# Doing it Bayesian

Petr Keil, Jan Smycka
January 2016

### Conditional probability

Rule for joint (AND) probability is $P(A \cap B) = P(A) \times P(B|A)$ $$A$$ and $$B$$ can be swapped arbitrarily $P(A \cap B) = P(B) \times P(A|B)$ and so $P(B) \times P(A|B) = P(A) \times P(B|A)$ which we can rearrange to get $P(A|B) = \frac {P(A) \times P(B|A)}{P(B)}$ which is the Bayes rule.

### Bayes rule in statistics

We can replace $$A$$ and $$B$$ by model parameters $$\theta$$ and the data $$y$$ to get

$$p(\theta|y) = \frac {p(\theta) \times p(y|\theta)}{p(y)}$$

where

$$p(y|\theta)$$ … likelihood

$$p(\theta)$$ … prior

$$p(\theta|y)$$ … posterior

$$p(y)$$ … the horrible thing

### Why is p(y) horrible?

$p(y)=\sum_\theta p(\theta) \times p(y|\theta)$

$p(y)=\int_\theta p(\theta) \times p(y|\theta) d\theta$

### Avoiding the horrible thing

In most cases we can't calculate $$p(y)$$. But we can calculate the ratio of $$p(\theta_1|y)$$ and $$p(\theta_2|y)$$:

$\frac{p(\theta_1|y) }{ p(\theta_2|y)}=\frac{p(\theta_1) \times p(y|\theta_1)}{p(\theta_2) \times p(y|\theta_2)} = \alpha$

We can also say that

$p(\theta|y) \propto p(\theta) \times p(y|\theta)$

### Sampling from the posterior

We can use the ratio $$\frac{p(\theta_1|y) }{ p(\theta_2|y)}$$ to sample from the posterior distribution by a numerical sampling algorithm called Markov Chain Monte Carlo (MCMC).

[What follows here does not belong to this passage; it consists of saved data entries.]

-- ==== Sys2Proof/Machine/Servo.lean ====
section
/-! DEFINITION. The PTP servo on CU16: its measurements (R107 to R119), the path delay of a PTP port (R120, R121), and what it takes
from announce messages (R118, R124). It writes registers as any origin does (R15). -/

namespace Sys2Proof.Machine

/-- The servo on CU16 writes a register (R15, R104). -/
def State.servoWrite (s : State) (pc : Nat) (k : Key) (w : Word) : State := s.keyWrite (.cu 16 (pc % 65536)) k w

/-! ### Measuring -/

/-- The mean path delay of an end-to-end exchange with the asymmetry of its port, and the offset of the count from the master, in
units of 2^-32 ns (R120, R121). -/
def State.ptpSolve (s : State) (x : PtpSample) : Int × Int :=
  let p := x.port.val
  let t2 : Int := unitsOf (s.rxInstant p x.t2)
  let t3 : Int := (steps8 (s.txInstant p (unitsOf x.t3)) : Nat)
  let there := t2 - unitsOf x.t1 - x.sync * 2 ^ 24
  let back := (unitsOf x.t4 : Int) - t3 - x.delayResp * 2 ^ 24
  let path := (there + back) / 2 + signed 32 (s.get (F.TB_ASYM_ASYM p)) * 2 ^ 24
  (path, path - there)

/-- A port may be in SLAVE state: it is enabled and not master only, without a fault, and its link is up (R107, R117). -/
def State.maySlave (s : State) (p : Nat) : Bool :=
  let x := s.ptp p
  x.en && x.role != 1 && !x.faulty && s.flag (F.NP_STAT_LINK p)

/-- Port p is the one in SLAVE state. -/
def State.slaveTo (s : State) (p : Nat) : State := s.noSlave.setPtp p { s.ptp p with slave := true }

/-- The servo can make a measurement: it runs, and its source is usable. A PTP exchange makes PTP usable (R107). -/
def State.mayMeasure (s : State) (m : ServoMeasure) : Bool :=
  s.tb.servoUp && match m.src with
    | .ptp => m.ptp.any fun x => s.maySlave x.port.val
    | c => (s.src (srcCode c)).usable

/-- The servo takes a measurement: the offset of source time from the count in whole nanoseconds, and for PTP the port and its path
delay. -/
def State.takeSample (s : State) (m : ServoMeasure) : State :=
  let c := srcCode m.src
  match m.src, m.ptp with
  | .ptp, some x =>
    let r := s.ptpSolve x
    let s := s.slaveTo x.port.val
    let s := { s with tb := { s.tb with pathDelay := r.1 / 2 ^ 24 } }
    s.updSrc c fun y => { y with usable := true, usableSince := if y.usable then y.usableSince else s.tick, measured := true, offset := r.2 / 2 ^ 32 }
  | _, _ => s.updSrc c fun y => { y with measured := true, offset := m.offset }

/-! ### Announce messages (R118, R123, R124) -/

/-- TB_LEAP_AT by a master's leap flag: the start of the following UTC day. The inserted second still belongs to its day. -/
def State.leapDay (s : State) (ofs : Nat) (up down : Bool) : Nat :=
  let inserted := s.flag F.TB_UTC_LEAP61 && leapNear s.tb.sec (s.get F.TB_LEAP_AT_SEC) == s.tb.sec + 1
  let utc := s.tb.sec - ofs - b2n inserted
  (utc / 86400 + 1) * 86400 + ofs + b2n up - b2n down

/-- The leap data of announce messages are taken while PTP is selected (R124). A change of OFS without a pending leap, or both flags
at once, raises TB_LEAP_CONFLICT (R123). -/
def State.takeAnnounce (s : State) (pc : Nat) (a : Announce) : State :=
  let s := { s with tb := { s.tb with gmId := a.gm, gmClass := a.clockClass, stepsRemoved := a.steps } }
  if ! a.valid then s else
  let both := a.leap61 && a.leap59
  let l61 := if both then s.flag F.TB_UTC_LEAP61 else a.leap61
  let l59 := if both then s.flag F.TB_UTC_LEAP59 else a.leap59
  let pend := s.flag F.TB_UTC_LEAP61 || s.flag F.TB_UTC_LEAP59
  let at_ := w32 (s.leapDay a.utcOfs l61 l59)
  let t := if both || (s.flag F.TB_UTC_VALID && s.get F.TB_UTC_OFS != a.utcOfs && !pend) then s.raise 0x046 else s
  let w := w32 (a.utcOfs % 65536 + b2n l61 * 0x10000 + b2n l59 * 0x20000 + 0x40000)
  let t := if (l61 || l59) ∧ s.rd (.TB_LEAP_AT, []) ≠ at_ then t.servoWrite pc (.TB_LEAP_AT, []) at_ else t
  if s.rd (.TB_UTC, []) = w then t else t.servoWrite pc (.TB_UTC, []) w

/-! ### A measurement -/

/-- The servo writes its measurement to TB_OFS, saturated (R119). -/
def State.writeOfs (s : State) (pc : Nat) (offset : Int) : State :=
  s.servoWrite pc (.TB_OFS, []) (w32 (pattern 32 (clampI (-2147483648) 2147483647 offset)))

/-- In ACQUIRE and LOCKED the servo writes the result of its control loop to TB_INC_REQ (R119). -/
def State.writeInc (s : State) (m : ServoMeasure) : State :=
  if s.get F.TB_STATE_STATE = 5 ∨ s.get F.TB_STATE_STATE = 6 then
    (s.servoWrite m.pc (.TB_INC_REQ_LO, []) (w32 m.incReq)).servoWrite m.pc (.TB_INC_REQ_HI, []) (w32 (m.incReq / 2 ^ 32 % 256))
  else s

/-- The servo selects its source with a measurement of source c at hand. A change of grandmaster counts as a change of source, and
after the first lock PTP is left for an offset above the threshold (R108, R109). -/
def State.reselect (s : State) (c : Nat) (newMaster : Bool) : State :=
  let change := newMaster && s.get F.TB_STATE_SRC == c
  if change ∧ s.flag F.TB_STATE_FIRST_LOCK ∧ !s.offsetOk c then s.selectSrc s.bestSrc
  else
    let s := s.selectSrc s.choice
    if change ∧ s.get F.TB_STATE_SRC = c then { (s.latch tbB 2) with tb := { s.tb with needStep := true, exceed := 0 } } else s

/-- The first-lock step is due (R114). -/
def State.stepsFirst (s : State) : Bool :=
  s.tb.needStep && !s.flag F.TB_STATE_FIRST_LOCK && s.flag F.TB_CTRL_FIRST_STEP && !s.anyRunning

/-- The measurement of the selected source c: the first-lock step, or the judgement of the offset, and the timing state that
follows (R110, R113, R114). -/
def State.actOn (s : State) (m : ServoMeasure) (c : Nat) (changed : Bool) : State :=
  let off := (s.src c).offset
  let first := s.stepsFirst
  let s := { s with tb := { s.tb with needStep := false } }
  if first then
    let s := ({ s with tb := { s.tb with exceed := 0 } }).stepCount off ⟨0x20, m.pc % 65536⟩
    let s := s.updSrc c fun x => { x with offset := 0 }
    (s.follow changed).lockCheck off
  else
    let s := s.judgeOffset c off
    if s.flag F.TB_STATE_RESTEP_PEND then s else (s.follow changed).lockCheck off

/-- A measurement of the usable source of highest priority while none is selected (R109, R110, R113). `fresh` says that the source
has become usable since its last one. -/
def State.actUnselected (s : State) (c : Nat) (fresh : Bool) : State :=
  let s := if s.get F.TB_STATE_STATE = 4 ∧ s.flag F.TB_STATE_FIRST_LOCK ∧ fresh ∧ !s.offsetOk c then s.setTb 7 else s
  if s.get F.TB_STATE_STATE = 7 then s.judgeOffset c (s.src c).offset else s

/-- One measurement of the servo (R107 to R119, R124). -/
def servoStep (m : ServoMeasure) (s : State) : State :=
  if !s.mayMeasure m then s else
  let c := srcCode m.src
  let fresh := !(s.src c).measured
  let was := s.get F.TB_STATE_SRC
  let s := (s.takeSample m).reselect c m.newMaster
  let sel := s.get F.TB_STATE_SRC
  let changed := was != sel || (m.newMaster && was == c)
  let off := (s.src c).offset
  if sel = 0 then
    let s := s.loseSource
    if s.prios.find? (fun x => (s.src x).usable) = some c then (s.writeOfs m.pc off).actUnselected c fresh else s
  else if sel = c then
    let s := match m.announce with
      | some a => if c = 1 then s.takeAnnounce m.pc a else s
      | none => s
    ((s.writeOfs m.pc off).actOn m c changed).writeInc m
  else s.follow changed

end Sys2Proof.Machine
end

• Metropolis-Hastings algorithm – See YouTube video, time 1:00 onwards.
• Gibbs algorithm

### Sampling from the posterior

An example of Metropolis-Hastings MCMC estimation of mean ($$\mu$$) and standard deviation ($$\sigma$$) of a Normal distribution (by M. Joseph; R code here)

### Sampling from the posterior

The result of three Markov chains running on the 3D Rosenbrock function using the Metropolis-Hastings algorithm. (Source: Wikipedia article).

### To summarize, we only need

$p(\theta|y) \propto p(\theta) \times p(y|\theta)$

and not

$p(\theta|y) = \frac {p(\theta) \times p(y|\theta)}{p(y)}$

### Common MCMC samplers

WinBUGS, OpenBUGS www.openbugs.net – uses BUGS language

JAGS mcmc-jags.sourceforge.net/ – uses BUGS language

STAN - mc-stan.org

### STAN - properties

mc-stan.org

• uses more sophisticated MCMC sampling than Gibbs or M-H

• suffers less from steps autocorrelation

• may be more efficient for complicated posteriors (cigars, camels)

• language is more difficult to command then BUGS

### INLA

(Integrated Nested Laplace Approximation)

www.r-inla.org

Uses the idea that in certain types of models $$p(\theta_a|\theta_b, y)$$ can be aproximated by normal distribution (note: $$\theta_a$$ and $$\theta_b$$ are two different parameters in the same model).

This makes the expression $$p(y|\theta) \times p(\theta)$$ integrable.